Index AI : IOR 61/009/2004

EFAI

Lundi 26 avril 2004


COMMUNIQUÉ DE PRESSE DU BUREAU EUROPÉEN D’AMNESTY INTERNATIONAL


Point de vue de Dick Oosting, directeur de l’Association d’Amnesty International pour l’Union européenne (Bruxelles)


L’adhésion à l’Union européenne (UE) de 10 nouveaux États membres, le 1er mai 2004, devrait en toute logique être de bon augure pour les droits humains. La garantie des droits fondamentaux de la personne a en effet constitué l’un des critères cruciaux du processus d’adhésion. Les pays candidats ont fait l’objet d’un examen minutieux, des années durant, visant à s’assurer que leurs lois et leurs pratiques étaient bien mises en conformité avec les normes de l’Union européenne.


La réalité est malheureusement un peu moins rassurante. Les nouveaux États membres de l’UE ont beau être censés avoir passé avec succès tous les tests d’admission au sein d’une organisation qui se targue d’honorer certaines valeurs, tous les problèmes n’ont pas été résolus. Il subsiste notamment d’importantes carences dans l’administration de la justice, et la discrimination contre les minorités, et en particulier les Rom (Tsiganes), constitue toujours une pénible réalité.


Tous les membres de l’UE sont cependant placés sur un pied d’égalité et, le 1er mai, le processus de surveillance des postulants prendra fin.
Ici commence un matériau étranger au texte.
-- ==== Sys2Proof/Machine/Ops.lean ====
section
/-! DEFINITION. The operations every block is written with: registers, free values, core events, host vectors and
channels. -/
namespace Sys2Proof.Machine

/-! ### Control flow of meanings -/

/-- A change made only where a condition holds; otherwise the state stays as it is (log entry 1). -/
def when (p : Bool) (f : State → State) (s : State) : State := if p then f s else s

/-- A change made with a value where there is one. -/
def withSome {α : Type} (o : Option α) (f : α → State → State) (s : State) : State :=
  match o with
  | some a => f a s
  | none => s

/-- A change made for each element of a list, in order. -/
def forEach {α : Type} (xs : List α) (f : α → State → State) (s : State) : State := xs.foldl (fun t x => f x t) s

/-! ### Registers -/

/-- The owner code of a requester (R418). -/
def Req.code : Sys2Proof.Req → Nat
  | .core c => c.val
  | .pcie => 8
  | .spi => 9
  | .uart => 10

/-- The key under which a requester's access finds a register (R422, R1065). -/
def regKey (r : Sys2Proof.Req) (a : Nat) : Nat :=
  if banked a || a == rTB_NOW_HI || a == rRTC_NOW_HI then a + bankStride * (Req.code r + 1) else a

/-- The stored value of a register. -/
def State.reg (s : State) (k : Nat) : Word := agetD s.regs k (regReset k)

/-- The state with a register's stored value replaced. -/
def State.setReg (s : State) (k : Nat) (w : Word) : State := { s with regs := asetD (regReset k) s.regs k w }

/-- A field of a register. -/
def State.fld (s : State) (k hi lo : Nat) : Nat := bits (s.reg k) hi lo

/-- A bit of a register. -/
def State.rbit (s : State) (k i : Nat) : Bool := bit (s.reg k) i

/-- The state with a field of a register replaced: a device update (R25). -/
def State.setFld (s : State) (k hi lo v : Nat) : State := s.setReg k (setBits (s.reg k) hi lo v)

/-- The state with a bit of a register replaced. -/
def State.setRbit (s : State) (k i : Nat) (b : Bool) : State := s.setReg k (setBit (s.reg k) i b)

/-- A register field advanced by one, modulo its width. -/
def State.incFld (s : State) (k hi lo : Nat) : State := s.setFld k hi lo (s.fld k hi lo + 1)

/-- A register field advanced by one, stopping at its largest value. -/
def State.satFld (s : State) (k hi lo : Nat) : State := s.setFld k hi lo (satInc (2 ^ (hi + 1 - lo) - 1) (s.fld k hi lo))

/-- What a write leaves in a register: RW bits stored, W1C bits cleared, W1S bits set, all others kept (R14, R18). -/
def writeMasked (d : RegDef) (old v : Word) : Word :=
  ((old &&& ~~~d.rw &&& ~~~(d.w1c &&& v)) ||| (v &&& d.rw)) ||| (v &&& d.w1s)

/-! ### Free values (log entry 4) -/

/-- A word that nothing constrains, and the state with the counter advanced. -/
def State.freshWord (s : State) : Word × State := (Config.freeWord s.free, { s with free := s.free + 1 })

/-- n bytes that nothing constrains. -/
def State.freshBytes (s : State) (n : Nat) : Bytes × State :=
  ((List.range n).map (fun i => Config.freeByte (s.free + i)), { s with free := s.free + n })

/-! ### Time -/

/-- TB_NOW as the 64-bit counter that is read. -/
def State.tbNow (s : State) : BitVec 64 := BitVec.ofNat 64 s.clk.tb

/-- TB_NOW [31:0]. -/
def State.tbLo (s : State) : Word := wd s.clk.tb

/-- A number of milliseconds in timebase ticks. -/
def msTicks (n : Nat) : Nat := n * 62400

/-- A target tick is due or has passed when (int32_t)(t − now) ≤ 0 (05 "Timed extension"). -/
def tickDue (t now : Word) : Bool := (t - now).toInt ≤ 0

/-- A target tick has passed when (int32_t)(t − now) < 0. -/
def tickPassed (t now : Word) : Bool := (t - now).toInt < 0

/-! ### Cores -/

/-- A core's state replaced. -/
def State.setCore (s : State) (c : Fin 6) (k : Core) : State := { s with cores := s.cores.set c k }

/-- A core's state changed. -/
def State.onCore (s : State) (c : Fin 6) (f : Core → Core) : State := s.setCore c (f (s.cores.get c))

/-- The six cores. -/
def allCores : List (Fin 6) := [0, 1, 2, 3, 4, 5]

/-- The device runs: powered, not in BANKED, not frozen, and not held in a reset (R79, R1082, R1112). -/
def State.live (s : State) : Bool :=
  s.sys.mode != .off && s.sys.mode != .banked && s.sys.mode != .quenched && !s.assay.freezing && s.pwr.resetReq.isNone

/-- Every block outside the always-on domain runs: as `live`, and SCAN has ended (R40, R41, R79). -/
def State.up (s : State) : Bool := s.live && s.sys.mode != .scan

/-- The blocks that depend on the timebase run: as `up`, and the timebase is in lock (R29, R133). -/
def State.timed (s : State) : Bool := s.up && s.clk.running

/-- What a core depends on operates: the fabric, and for the field core the timebase too (R29). -/
def State.coreUp (s : State) (c : Fin 6) : Bool := s.live && (c != 4 || s.clk.running)

/-- A core executes instructions. -/
def State.runs (s : State) (c : Fin 6) : Bool :=
  s.coreUp c && (match (s.cores.get c).run with | .running => true | .stalled _ => true | _ => false)

/-- Sets bits of a core's event latch (R214). -/
def State.setE (s : State) (c : Fin 6) (m : BitVec 16) : State := s.onCore c (fun k => { k with e := k.e ||| m })

/-- Sets one event bit on every core that a ROUTE field names (R594, R644 and the rules like them). -/
def State.routeE (s : State) (route : Nat) (b : Nat) : State :=
  forEach (allCores.filter (fun c => route.testBit c.val)) (fun c t => t.setE c (BitVec.ofNat 16 (1 <<< b))) s

/-! ### Host vectors (R1045, R1046) -/

/-- The interface number of a host requester: 0 PCIe, 1 SPI, 2 UART. -/
def Req.iface : Sys2Proof.Req → Option Nat
  | .core _ => none
  | .pcie => some 0
  | .spi => some 1
  | .uart => some 2

/-- The host interface of an owner code (R418). -/
def hostOf (code : Nat) : Option Sys2Proof.Req :=
  if code = 8 then some .pcie else if code = 9 then some .spi else if code = 10 then some .uart else none

/-- A host interface is active (R1034). -/
def State.hostActive (s : State) (r : Sys2Proof.Req) : Bool :=
  match Req.iface r with
  | some i => s.host.active.getLsbD i
  | none => false

/-- A host requester's copy of a register. -/
def hostKey (r : Sys2Proof.Req) (a : Nat) : Nat := a + bankStride * (Req.code r + 1)

/-- Raises a vector on a host interface (R1045): on PCIe the MSI-X message of its table entry under the entry's and the
function's masks, pending while masked; on SPI and UART its HOSTIF_PEND bit. A message raised while the PCIe link is down
is lost (log entry 13). -/
def raiseVector (r : Sys2Proof.Req) (v : Nat) (s : State) : State :=
  if !s.hostActive r then s else
  match r with
  | .core _ => s
  | .pcie =>
    if !(s.host.linkUp && s.host.msixEnable && s.host.busMaster) then s
    else if s.host.msixMask || bit (agetD s.host.msixTable (4 * v + 3) 1) 0 then
      { s with host := { s.host with pba := s.host.pba ||| BitVec.ofNat 32 (1 <<< v) } }
    else
      let a := (agetD s.host.msixTable (4 * v) 0).toNat + 2 ^ 32 * (agetD s.host.msixTable (4 * v + 1) 0).toNat
      let d := leOfWord (agetD s.host.msixTable (4 * v + 2) 0)
      { s with
        host := { s.host with lastMsix := some v }
        mem := { s.mem with host := (d.zipIdx.foldl (fun m b => ains m (a + b.2) b.1) s.mem.host) } }
  | r => s.setReg (hostKey r rHOSTIF_PEND) (s.reg (hostKey r rHOSTIF_PEND) ||| wd (1 <<< v))

/-- The host interfaces. -/
def hostReqs : List Sys2Proof.Req := [.pcie, .spi, .uart]

/-- Sets HOSTIF_EVT bit b of one active interface's copy; a bit that goes from 0 to 1 raises VEC_EVT while EN_EVT is 1
(R1046). -/
def hostEvent (b : Nat) (r : Sys2Proof.Req) (s : State) : State :=
  if !s.hostActive r || s.rbit (hostKey r rHOSTIF_EVT) b then s
  else
    let s := s.setRbit (hostKey r rHOSTIF_EVT) b true
    when (s.rbit (hostKey r rHOSTIF_IVEC) 16) (raiseVector r (s.fld (hostKey r rHOSTIF_IVEC) 4 0)) s

/-! ### Block events -/

/-- Sets bit b of an EVT register; when it goes from 0 to 1 while its enable is 1, sets event `ev` on each core whose
ROUTE bit is 1. The enable has the bit's own number, and ROUTE starts at bit rlo of register rreg. -/
def blockEvent (evt ie rreg rlo ev b : Nat) (s : State) : State :=
  if s.rbit evt b then s
  else
    let s := s.setRbit evt b true
    when (s.rbit ie b) (fun s => s.routeE (s.fld rreg (rlo + 4) rlo) ev) s

/-- The mode interrupt is asserted (R93). -/
def State.modeInt (s : State) : Bool := s.reg rSYS_MODE_EVT &&& s.reg rSYS_MODE_IE &&& 0xF != 0

/-- E.MODE set on every core while the mode interrupt holds (R214, R215). -/
def State.levelMode (s : State) : State :=
  when s.modeInt (fun s => forEach allCores (fun c t => t.setE c 0x0100) s) s

/-- A change that can assert the mode interrupt: when it becomes asserted, E.MODE is set on every core and each host
interface with EN_MODE at 1 gets VEC_MODE (R93, R1046). -/
def State.modeEdge (s : State) (f : State → State) : State :=
  let t := f s
  let t := t.levelMode
  if t.modeInt && !s.modeInt then
    forEach (hostReqs.filter (fun r => t.rbit (hostKey r rHOSTIF_IVEC) 17))
      (fun r u => raiseVector r (u.fld (hostKey r rHOSTIF_IVEC) 12 8) u) t
  else t

/-- Sets a bit of SYS_MODE_EVT: 0 CHANGED, 1 BAD_KEY, 2 REQ_REFUSED, 3 QUENCH_IGNORED. -/
def modeEvent (b : Nat) (s : State) : State := s.modeEdge (fun s => s.setRbit rSYS_MODE_EVT b true)

/-! ### Channels (R199 to R212) -/

def Chan.empty : Chan := ⟨[], [], none⟩

def State.chan (s : State) (k : Nat) : Chan := agetD s.chans.ch k Chan.empty

def State.setChan (s : State) (k : Nat) (c : Chan) : State :=
  { s with chans := { s.chans with ch := asetD Chan.empty s.chans.ch k c } }

/-- The key of mailbox words from core a to core b. -/
def mailKey (a b : Nat) : Nat := 0x1000 + a * 8 + b

/-- The key of the CORE CMD port of core n. -/
def coreCmdKey (n : Nat) : Nat := 0x2010 + n

/-- The key of the CORE DONE port of core n. -/
def coreDoneKey (n : Nat) : Nat := 0x2020 + n

/-- The core that serves an engine; CORE of target n is engine 0x10 + n (R203). -/
def servingCore (e : Nat) : Fin 6 :=
  if e = 0x11 then 1 else if e = 0x12 then 2 else if e = 0x13 then 3
  else if e = 9 then 0
  else if e = 6 || e = 7 || e = 8 || e = 10 || e = 11 then 4
  else 5

/-- The channel key of an engine's CMD port. -/
def cmdKey (e : Nat) : Nat := if e ≥ 0x11 then coreCmdKey (e - 0x10) else e * 16

/-- The channel key of an engine's DONE port. -/
def doneKey (e : Nat) : Nat := if e ≥ 0x11 then coreDoneKey (e - 0x10) else e * 16 + 1

/-- The engines of R440, CORE as three of them. -/
def allEngines : List Nat := [0x11, 0x12, 0x13, 2, 3, 4, 5, 6, 7, 8, 9, 10, 11, 12]

/-- A word waits on a CMD port of a core: the level behind E.CMD (R214). -/
def State.cmdWaits (s : State) (c : Fin 6) : Bool :=
  (allEngines.filter (fun e => servingCore e == c)).any (fun e => !(s.chan (cmdKey e)).q.isEmpty)

/-- E.CMD set on a core while a word waits on a CMD port of it (R215). -/
def State.levelCmd (s : State) (c : Fin 6) : State := when (s.cmdWaits c) (fun s => s.setE c 0x0400) s

/-- A word placed in a channel that has room, stamped with the present tick (R225). -/
def cPut (k : Nat) (w : Word) (eom : Bool) (fine : Nat) (s : State) : State :=
  let c := s.chan k
  s.setChan k { c with q := c.q ++ [⟨w, eom, s.clk.tb, fine⟩] }

/-- A channel has room (R199). -/
def State.cRoom (s : State) (k : Nat) : Bool := (s.chan k).q.length < 4

/-- The words a device port still has to send move into the channel as it has room. -/
def cRefill (k : Nat) (s : State) : State :=
  let c := s.chan k
  let n := 4 - c.q.length
  s.setChan k { c with
    q := c.q ++ (c.back.take n).map (fun e => ⟨e.1, e.2, s.clk.tb, 0⟩)
    back := c.back.drop n }

/-- A device port sends words into a channel, in order, as it has room. -/
def devSend (k : Nat) (ws : List (Word × Bool)) (s : State) : State :=
  cRefill k (s.setChan k { s.chan k with back := (s.chan k).back ++ ws })

/-- The ports of an engine are flushed (R212). -/
def State.flushed (s : State) (e : Nat) : Bool := s.chans.flushed.contains e

/-- An engine's port sends words, which a flush of its ports discards (R212, R649). -/
def portSend (ch : Nat) (ws : List (Word × Bool)) (s : State) : State :=
  if s.flushed (ch / 16) then s else devSend ch ws s

/-- An engine's port sends a word only if its channel has room; the answer is whether it was sent. -/
def portTry (ch : Nat) (w : Word) (eom : Bool) (tick fine : Nat) (s : State) : Bool × State :=
  if s.flushed (ch / 16) || !s.cRoom ch then (false, s)
  else
    let c := s.chan ch
    (true, s.setChan ch { c with q := c.q ++ [⟨w, eom, tick, fine⟩] })

/-- The head word of a CTRL port when it carries this OP in [31:28], with the tick on which it arrived. -/
def State.ctrlHead (s : State) (ch op : Nat) : Option ChWord := (s.chan ch).q.head?.filter (fun h => bits h.w 31 28 == op)

/-- Words with EOM on the last. -/
def withEom (ws : List Word) : List (Word × Bool) :=
  ws.zipIdx.map (fun e => (e.1, e.2 + 1 == ws.length))

/-- The head word of a channel taken, its stamp kept for TIN (R225). -/
def cTake (k : Nat) (s : State) : Option ChWord × State :=
  let c := s.chan k
  match c.q with
  | [] => (none, s)
  | h :: t => (some h, cRefill k (s.setChan k { c with q := t, taken := some (h.tick, h.fine) }))

/-- A word taken from a channel by a device port, without a stamp. -/
def cDrop (k : Nat) (s : State) : State :=
  let c := s.chan k
  cRefill k (s.setChan k { c with q := c.q.drop 1 })

/-- A word taken from a channel out of its place. -/
def cTakeOut (k : Nat) (w : ChWord) (s : State) : State :=
  let c := s.chan k
  cRefill k (s.setChan k { c with q := c.q.erase w })

/-- The head word of a channel. -/
def State.cHead (s : State) (k : Nat) : Option Word := (s.chan k).q.head?.map ChWord.w

/-- Every word of a channel discarded. -/
def cClear (k : Nat) (s : State) : State := s.setChan k { s.chan k with q := [], back := [] }

/-- A word the front end puts on an engine's CMD port, with E.CMD on the serving core (R204, R214). -/
def cmdSend (e : Nat) (w : Word) (s : State) : State :=
  (devSend (cmdKey e) [(w, false)] s).levelCmd (servingCore e)

/-- The engine a channel of R202 belongs to, as numbered by the front end, for an executing core. -/
def engineOfChan (c : Fin 6) (ch : Nat) : Nat := if ch = 0x10 || ch = 0x11 then 0x10 + c.val else ch / 16

end Sys2Proof.Machine
end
Le fait d’adhérer à l’Union n’est d’ailleurs pas en soi une garantie de respect des droits humains. Des atteintes aux droits humains sont commises au sein de l’UE, sans qu’il s’agisse d’incidents isolés.


Amnesty International signale des atteintes aux droits humains dans la plupart des pays européens. Ces atteintes traduisent même dans certains cas l’existence de pratiques répréhensibles de la part des responsables de l’application des lois – mauvais traitements, actes de torture et recours à une force excessive –, qui échappent régulièrement à toute sanction et qui, bien souvent, ont une dimension manifestement discriminatoire.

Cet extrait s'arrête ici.